Please count the lines with the word "HEAD" in the material below, then state the number by itself.
***** Data shown *****
/-! Page type mac. -/
abbrev R.mac_INT.RXDROP : Fld := ⟨24, 0x010, 0, 5, 5, .w1c, 0⟩
abbrev R.mac_INT.RX : Fld := ⟨24, 0x010, 0, 4, 4, .w1c, 0⟩
abbrev R.mac_INT.TXERR : Fld := ⟨24, 0x010, 0, 3, 3, .w1c, 0⟩
abbrev R.mac_INT.TXTS : Fld := ⟨24, 0x010, 0, 2, 2, .w1c, 0⟩
abbrev R.mac_INT.GSWAP : Fld := ⟨24, 0x010, 0, 1, 1, .w1c, 0⟩
abbrev R.mac_INT.LINK : Fld := ⟨24, 0x010, 0, 0, 0, .w1c, 0⟩
abbrev R.mac_INT.desc : RegDesc := ⟨0x010, 0, 1, [R.mac_INT.RXDROP, R.mac_INT.RX, R.mac_INT.TXERR, R.mac_INT.TXTS, R.mac_INT.GSWAP, R.mac_INT.LINK]⟩
abbrev R.mac_INT.all : Fld := ⟨24, 0x010, 0, 31, 0, .ro, 0⟩
abbrev R.MAC_CTRL.EN : Fld := ⟨24, 0x040, 0, 31, 31, .rw, 0⟩
abbrev R.MAC_CTRL.IF : Fld := ⟨24, 0x040, 0, 30, 30, .rw, 0⟩
abbrev R.MAC_CTRL.SPEED : Fld := ⟨24, 0x040, 0, 29, 28, .rw, 2⟩
abbrev R.MAC_CTRL.INBAND : Fld := ⟨24, 0x040, 0, 27, 27, .rw, 0⟩
abbrev R.MAC_CTRL.TXDLY : Fld := ⟨24, 0x040, 0, 26, 26, .rw, 0⟩
abbrev R.MAC_CTRL.RXDLY : Fld := ⟨24, 0x040, 0, 25, 25, .rw, 0⟩
abbrev R.MAC_CTRL.TS_ALL : Fld := ⟨24, 0x040, 0, 24, 24, .rw, 0⟩
abbrev R.MAC_CTRL.MAXLEN : Fld := ⟨24, 0x040, 0, 11, 0, .rw, 1522⟩
abbrev R.MAC_CTRL.desc : RegDesc := ⟨0x040, 0, 1, [R.MAC_CTRL.EN, R.MAC_CTRL.IF, R.MAC_CTRL.SPEED, R.MAC_CTRL.INBAND, R.MAC_CTRL.TXDLY, R.MAC_CTRL.RXDLY, R.MAC_CTRL.TS_ALL, R.MAC_CTRL.MAXLEN]⟩
abbrev R.MAC_CTRL.all : Fld := ⟨24, 0x040, 0, 31, 0, .ro, 0⟩
abbrev R.MAC_STATUS.LINK : Fld := ⟨24, 0x044, 0, 31, 31, .ro, 0⟩
abbrev R.MAC_STATUS.SPEED : Fld := ⟨24, 0x044, 0, 30, 29, .ro, 0⟩
abbrev R.MAC_STATUS.HALF : Fld := ⟨24, 0x044, 0, 28, 28, .ro, 0⟩
abbrev R.MAC_STATUS.SYNC : Fld := ⟨24, 0x044, 0, 27, 27, .ro, 0⟩
abbrev R.MAC_STATUS.desc : RegDesc := ⟨0x044, 0, 1, [R.MAC_STATUS.LINK, R.MAC_STATUS.SPEED, R.MAC_STATUS.HALF, R.MAC_STATUS.SYNC]⟩
abbrev R.MAC_STATUS.all : Fld := ⟨24, 0x044, 0, 31, 0, .ro, 0⟩
abbrev R.MAC_FILT.BCAST : Fld := ⟨24, 0x048, 0, 1, 1, .rw, 1⟩
abbrev R.MAC_FILT.MODE : Fld := ⟨24, 0x048, 0, 0, 0, .rw, 0⟩
abbrev R.MAC_FILT.desc : RegDesc := ⟨0x048, 0, 1, [R.MAC_FILT.BCAST, R.MAC_FILT.MODE]⟩
abbrev R.MAC_FILT.all : Fld := ⟨24, 0x048, 0, 31, 0, .ro, 0⟩
abbrev R.MAC_PD.RXQ : Fld := ⟨24, 0x04C, 0, 6, 4, .rw, 0⟩
abbrev R.MAC_PD.TXQ : Fld := ⟨24, 0x04C, 0, 2, 0, .rw, 0⟩
abbrev R.MAC_PD.desc : RegDesc := ⟨0x04C, 0, 1, [R.MAC_PD.RXQ, R.MAC_PD.TXQ]⟩
abbrev R.MAC_PD.all : Fld := ⟨24, 0x04C, 0, 31, 0, .ro, 0⟩
abbrev R.MAC_RXCNT.FRAMES : Fld := ⟨24, 0x050, 0, 31, 0, .rcl, 0⟩
abbrev R.MAC_RXCNT.desc : RegDesc := ⟨0x050, 0, 1, [R.MAC_RXCNT.FRAMES]⟩
abbrev R.MAC_RXCNT.all : Fld := ⟨24, 0x050, 0, 31, 0, .ro, 0⟩
abbrev R.MAC_TXCNT.FRAMES : Fld := ⟨24, 0x054, 0, 31, 0, .rcl, 0⟩
abbrev R.MAC_TXCNT.desc : RegDesc := ⟨0x054, 0, 1, [R.MAC_TXCNT.FRAMES]⟩
abbrev R.MAC_TXCNT.all : Fld := ⟨24, 0x054, 0, 31, 0, .ro, 0⟩
abbrev R.MAC_RXDROP_A.HI : Fld := ⟨24, 0x058, 0, 31, 16, .rcl, 0⟩
abbrev R.MAC_RXDROP_A.LO : Fld := ⟨24, 0x058, 0, 15, 0, .rcl, 0⟩
abbrev R.MAC_RXDROP_A.desc : RegDesc := ⟨0x058, 0, 1, [R.MAC_RXDROP_A.HI, R.MAC_RXDROP_A.LO]⟩
abbrev R.MAC_RXDROP_A.all : Fld := ⟨24, 0x058, 0, 31, 0, .ro, 0⟩
abbrev R.MAC_RXDROP_B.HI : Fld := ⟨24, 0x05C, 0, 31, 16, .rcl, 0⟩
abbrev R.MAC_RXDROP_B.LO : Fld := ⟨24, 0x05C, 0, 15, 0, .rcl, 0⟩
abbrev R.MAC_RXDROP_B.desc : RegDesc := ⟨0x05C, 0, 1, [R.MAC_RXDROP_B.HI, R.MAC_RXDROP_B.LO]⟩
abbrev R.MAC_RXDROP_B.all : Fld := ⟨24, 0x05C, 0, 31, 0, .ro, 0⟩
abbrev R.MAC_RXDROP_C.HI : Fld := ⟨24, 0x060, 0, 31, 16, .rcl, 0⟩
abbrev R.MAC_RXDROP_C.LO : Fld := ⟨24, 0x060, 0, 15, 0, .rcl, 0⟩
abbrev R.MAC_RXDROP_C.desc : RegDesc := ⟨0x060, 0, 1, [R.MAC_RXDROP_C.HI, R.MAC_RXDROP_C.LO]⟩
abbrev R.MAC_RXDROP_C.all : Fld := ⟨24, 0x060, 0, 31, 0, .ro, 0⟩
abbrev R.MAC_RXDROP_D.HI : Fld := ⟨24, 0x064, 0, 31, 16, .rcl, 0⟩
abbrev R.MAC_RXDROP_D.LO : Fld := ⟨24, 0x064, 0, 15, 0, .rcl, 0⟩
abbrev R.MAC_RXDROP_D.desc : RegDesc := ⟨0x064, 0, 1, [R.MAC_RXDROP_D.HI, R.MAC_RXDROP_D.LO]⟩
abbrev R.MAC_RXDROP_D.all : Fld := ⟨24, 0x064, 0, 31, 0, .ro, 0⟩
abbrev R.MAC_TXDROP.TSLOST : Fld := ⟨24, 0x068, 0, 31, 24, .rcl, 0⟩
abbrev R.MAC_TXDROP.LINKDOWN : Fld := ⟨24, 0x068, 0, 23, 12, .rcl, 0⟩
abbrev R.MAC_TXDROP.GCL : Fld := ⟨24, 0x068, 0, 11, 0, .rcl, 0⟩
abbrev R.MAC_TXDROP.desc : RegDesc := ⟨0x068, 0, 1, [R.MAC_TXDROP.TSLOST, R.MAC_TXDROP.LINKDOWN, R.MAC_TXDROP.GCL]⟩
abbrev R.MAC_TXDROP.all : Fld := ⟨24, 0x068, 0, 31, 0, .ro, 0⟩
abbrev R.MAC_TXTS_SEC_HI.SEC : Fld := ⟨24, 0x070, 0, 31, 0, .ro, 0⟩
abbrev R.MAC_TXTS_SEC_HI.desc : RegDesc := ⟨0x070, 0, 1, [R.MAC_TXTS_SEC_HI.SEC]⟩
abbrev R.MAC_TXTS_SEC_HI.all : Fld := ⟨24, 0x070, 0, 31, 0, .ro, 0⟩
abbrev R.MAC_TXTS_SEC_LO.SEC : Fld := ⟨24, 0x074, 0, 31, 0, .ro, 0⟩
abbrev R.MAC_TXTS_SEC_LO.desc : RegDesc := ⟨0x074, 0, 1, [R.MAC_TXTS_SEC_LO.SEC]⟩
abbrev R.MAC_TXTS_SEC_LO.all : Fld := ⟨24, 0x074, 0, 31, 0, .ro, 0⟩
abbrev R.MAC_TXTS_NS.NS : Fld := ⟨24, 0x078, 0, 29, 0, .ro, 0⟩
abbrev R.MAC_TXTS_NS.desc : RegDesc := ⟨0x078, 0, 1, [R.MAC_TXTS_NS.NS]⟩
abbrev R.MAC_TXTS_NS.all : Fld := ⟨24, 0x078, 0, 31, 0, .ro, 0⟩
abbrev R.MAC_TXTS_PEEK.EMPTY : Fld := ⟨24, 0x07C, 0, 31, 31, .ro, 1⟩
abbrev R.MAC_TXTS_PEEK.Q : Fld := ⟨24, 0x07C, 0, 29, 27, .ro, 0⟩
abbrev R.MAC_TXTS_PEEK.INDEX : Fld := ⟨24, 0x07C, 0, 25, 16, .ro, 0⟩
abbrev R.MAC_TXTS_PEEK.FRAC : Fld := ⟨24, 0x07C, 0, 15, 0, .ro, 0⟩
abbrev R.MAC_TXTS_PEEK.desc : RegDesc := ⟨0x07C, 0, 1, [R.MAC_TXTS_PEEK.EMPTY, R.MAC_TXTS_PEEK.Q, R.MAC_TXTS_PEEK.INDEX, R.MAC_TXTS_PEEK.FRAC]⟩
abbrev R.MAC_TXTS_PEEK.all : Fld := ⟨24, 0x07C, 0, 31, 0, .ro, 0⟩
abbrev R.MAC_TXTS_POP.EMPTY : Fld := ⟨24, 0x080, 0, 31, 31, .ro, 1⟩
abbrev R.MAC_TXTS_POP.Q : Fld := ⟨24, 0x080, 0, 29, 27, .ro, 0⟩
abbrev R.MAC_TXTS_POP.INDEX : Fld := ⟨24, 0x080, 0, 25, 16, .ro, 0⟩
abbrev R.MAC_TXTS_POP.FRAC : Fld := ⟨24, 0x080, 0, 15, 0, .ro, 0⟩
abbrev R.MAC_TXTS_POP.desc : RegDesc := ⟨0x080, 0, 1, [R.MAC_TXTS_POP.EMPTY, R.MAC_TXTS_POP.Q, R.MAC_TXTS_POP.INDEX, R.MAC_TXTS_POP.FRAC]⟩
abbrev R.MAC_TXTS_POP.all : Fld := ⟨24, 0x080, 0, 31, 0, .ro, 0⟩
abbrev R.MAC_GCL_CTRL.EN : Fld := ⟨24, 0x0C0, 0, 31, 31, .rw, 0⟩
abbrev R.MAC_GCL_CTRL.ARM : Fld := ⟨24, 0x0C0, 0, 30, 30, .w1s, 0⟩
abbrev R.MAC_GCL_CTRL.DISARM : Fld := ⟨24, 0x0C0, 0, 29, 29, .wo, 0⟩
abbrev R.MAC_GCL_CTRL.BANK : Fld := ⟨24, 0x0C0, 0, 28, 28, .ro, 0⟩
abbrev R.MAC_GCL_CTRL.IDLE_GATES : Fld := ⟨24, 0x0C0, 0, 7, 0, .rw, 255⟩
abbrev R.MAC_GCL_CTRL.desc : RegDesc := ⟨0x0C0, 0, 1, [R.MAC_GCL_CTRL.EN, R.MAC_GCL_CTRL.ARM, R.MAC_GCL_CTRL.DISARM, R.MAC_GCL_CTRL.BANK, R.MAC_GCL_CTRL.IDLE_GATES]⟩
abbrev R.MAC_GCL_CTRL.all : Fld := ⟨24, 0x0C0, 0, 31, 0, .ro, 0⟩
abbrev R.MAC_GCL_CFG.MODE : Fld := ⟨24, 0x0C4, 0, 31, 31, .rw, 0⟩
abbrev R.MAC_GCL_CFG.COUNT : Fld := ⟨24, 0x0C4, 0, 8, 0, .rw, 0⟩
abbrev R.MAC_GCL_CFG.desc : RegDesc := ⟨0x0C4, 0, 1, [R.MAC_GCL_CFG.MODE, R.MAC_GCL_CFG.COUNT]⟩
abbrev R.MAC_GCL_CFG.all : Fld := ⟨24, 0x0C4, 0, 31, 0, .ro, 0⟩
abbrev R.MAC_GCL_CYCLE.VALUE : Fld := ⟨24, 0x0C8, 0, 31, 0, .rw, 0⟩
abbrev R.MAC_GCL_CYCLE.desc : RegDesc := ⟨0x0C8, 0, 1, [R.MAC_GCL_CYCLE.VALUE]⟩
abbrev R.MAC_GCL_CYCLE.all : Fld := ⟨24, 0x0C8, 0, 31, 0, .ro, 0⟩
abbrev R.MAC_GCL_BASE_SEC.VALUE : Fld := ⟨24, 0x0CC, 0, 31, 0, .rw, 0⟩
abbrev R.MAC_GCL_BASE_SEC.desc : RegDesc := ⟨0x0CC, 0, 1, [R.MAC_GCL_BASE_SEC.VALUE]⟩
abbrev R.MAC_GCL_BASE_SEC.all : Fld := ⟨24, 0x0CC, 0, 31, 0, .ro, 0⟩
abbrev R.MAC_GCL_BASE_NS.VALUE : Fld := ⟨24, 0x0D0, 0, 31, 0, .rw, 0⟩
abbrev R.MAC_GCL_BASE_NS.desc : RegDesc := ⟨0x0D0, 0, 1, [R.MAC_GCL_BASE_NS.VALUE]⟩
abbrev R.MAC_GCL_BASE_NS.all : Fld := ⟨24, 0x0D0, 0, 31, 0, .ro, 0⟩
abbrev R.MAC_GCL_STATUS.ENTRY : Fld := ⟨24, 0x0D4, 0, 16, 8, .ro, 0⟩
abbrev R.MAC_GCL_STATUS.GATES : Fld := ⟨24, 0x0D4, 0, 7, 0, .ro, 255⟩
abbrev R.MAC_GCL_STATUS.desc : RegDesc := ⟨0x0D4, 0, 1, [R.MAC_GCL_STATUS.ENTRY, R.MAC_GCL_STATUS.GATES]⟩
abbrev R.MAC_GCL_STATUS.all : Fld := ⟨24, 0x0D4, 0, 31, 0, .ro, 0⟩
abbrev R.MAC_ADDRn_HI.EN : Fld := ⟨24, 0x100, 8, 31, 31, .rw, 0⟩
abbrev R.MAC_ADDRn_HI.ADDR_HI : Fld := ⟨24, 0x100, 8, 15, 0, .rw, 0⟩
abbrev R.MAC_ADDRn_HI.desc : RegDesc := ⟨0x100, 8, 16, [R.MAC_ADDRn_HI.EN, R.MAC_ADDRn_HI.ADDR_HI]⟩
abbrev R.MAC_ADDRn_HI.all : Fld := ⟨24, 0x100, 8, 31, 0, .ro, 0⟩
abbrev R.MAC_ADDRn_LO.ADDR_LO : Fld := ⟨24, 0x104, 8, 31, 0, .rw, 0⟩
abbrev R.MAC_ADDRn_LO.desc : RegDesc := ⟨0x104, 8, 16, [R.MAC_ADDRn_LO.ADDR_LO]⟩
abbrev R.MAC_ADDRn_LO.all : Fld := ⟨24, 0x104, 8, 31, 0, .ro, 0⟩
abbrev R.MAC_TXRq_BASE.BASE : Fld := ⟨24, 0x200, 16, 31, 5, .rw, 0⟩
abbrev R.MAC_TXRq_BASE.desc : RegDesc := ⟨0x200, 16, 8, [R.MAC_TXRq_BASE.BASE]⟩
abbrev R.MAC_TXRq_BASE.all : Fld := ⟨24, 0x200, 16, 31, 0, .ro, 0⟩
abbrev R.MAC_RXRq_BASE.BASE : Fld := ⟨24, 0x280, 16, 31, 5, .rw, 0⟩
abbrev R.MAC_RXRq_BASE.desc : RegDesc := ⟨0x280, 16, 8, [R.MAC_RXRq_BASE.BASE]⟩
abbrev R.MAC_RXRq_BASE.all : Fld := ⟨24, 0x280, 16, 31, 0, .ro, 0⟩
abbrev R.MAC_TXRq_SIZE.SIZE : Fld := ⟨24, 0x204, 16, 10, 0, .rw, 0⟩
abbrev R.MAC_TXRq_SIZE.desc : RegDesc := ⟨0x204, 16, 8, [R.MAC_TXRq_SIZE.SIZE]⟩
abbrev R.MAC_TXRq_SIZE.all : Fld := ⟨24, 0x204, 16, 31, 0, .ro, 0⟩
abbrev R.MAC_RXRq_SIZE.SIZE : Fld := ⟨24, 0x284, 16, 10, 0, .rw, 0⟩
abbrev R.MAC_RXRq_SIZE.desc : RegDesc := ⟨0x284, 16, 8, [R.MAC_RXRq_SIZE.SIZE]⟩
abbrev R.MAC_RXRq_SIZE.all : Fld := ⟨24, 0x284, 16, 31, 0, .ro, 0⟩
abbrev R.MAC_TXRq_PTR.TAIL : Fld := ⟨24, 0x208, 16, 25, 16, .rw, 0⟩
abbrev R.MAC_TXRq_PTR.HEAD : Fld := ⟨24, 0x208, 16, 9, 0, .ro, 0⟩
abbrev R.MAC_TXRq_PTR.desc : RegDesc := ⟨0x208, 16, 8, [R.MAC_TXRq_PTR.TAIL, R.MAC_TXRq_PTR.HEAD]⟩
abbrev R.MAC_TXRq_PTR.all : Fld := ⟨24, 0x208, 16, 31, 0, .ro, 0⟩
abbrev R.MAC_RXRq_PTR.GET : Fld := ⟨24, 0x288, 16, 25, 16, .rw, 0⟩
abbrev R.MAC_RXRq_PTR.PUT : Fld := ⟨24, 0x288, 16, 9, 0, .ro, 0⟩
abbrev R.MAC_RXRq_PTR.desc : RegDesc := ⟨0x288, 16, 8, [R.MAC_RXRq_PTR.GET, R.MAC_RXRq_PTR.PUT]⟩
abbrev R.MAC_RXRq_PTR.all : Fld := ⟨24, 0x288, 16, 31, 0, .ro, 0⟩
abbrev R.MAC_GCL_INTn.VALUE : Fld := ⟨24, 0x800, 8, 31, 0, .rw, 0⟩
abbrev R.MAC_GCL_INTn.desc : RegDesc := ⟨0x800, 8, 256, [R.MAC_GCL_INTn.VALUE]⟩
abbrev R.MAC_GCL_INTn.all : Fld := ⟨24, 0x800, 8, 31, 0, .ro, 0⟩
abbrev R.MAC_GCL_GATEn.VALUE : Fld := ⟨24, 0x804, 8, 31, 0, .rw, 0⟩
abbrev R.MAC_GCL_GATEn.desc : RegDesc := ⟨0x804, 8, 256, [R.MAC_GCL_GATEn.VALUE]⟩
abbrev R.MAC_GCL_GATEn.all : Fld := ⟨24, 0x804, 8, 31, 0, .ro, 0⟩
*****
» Output of the task:
2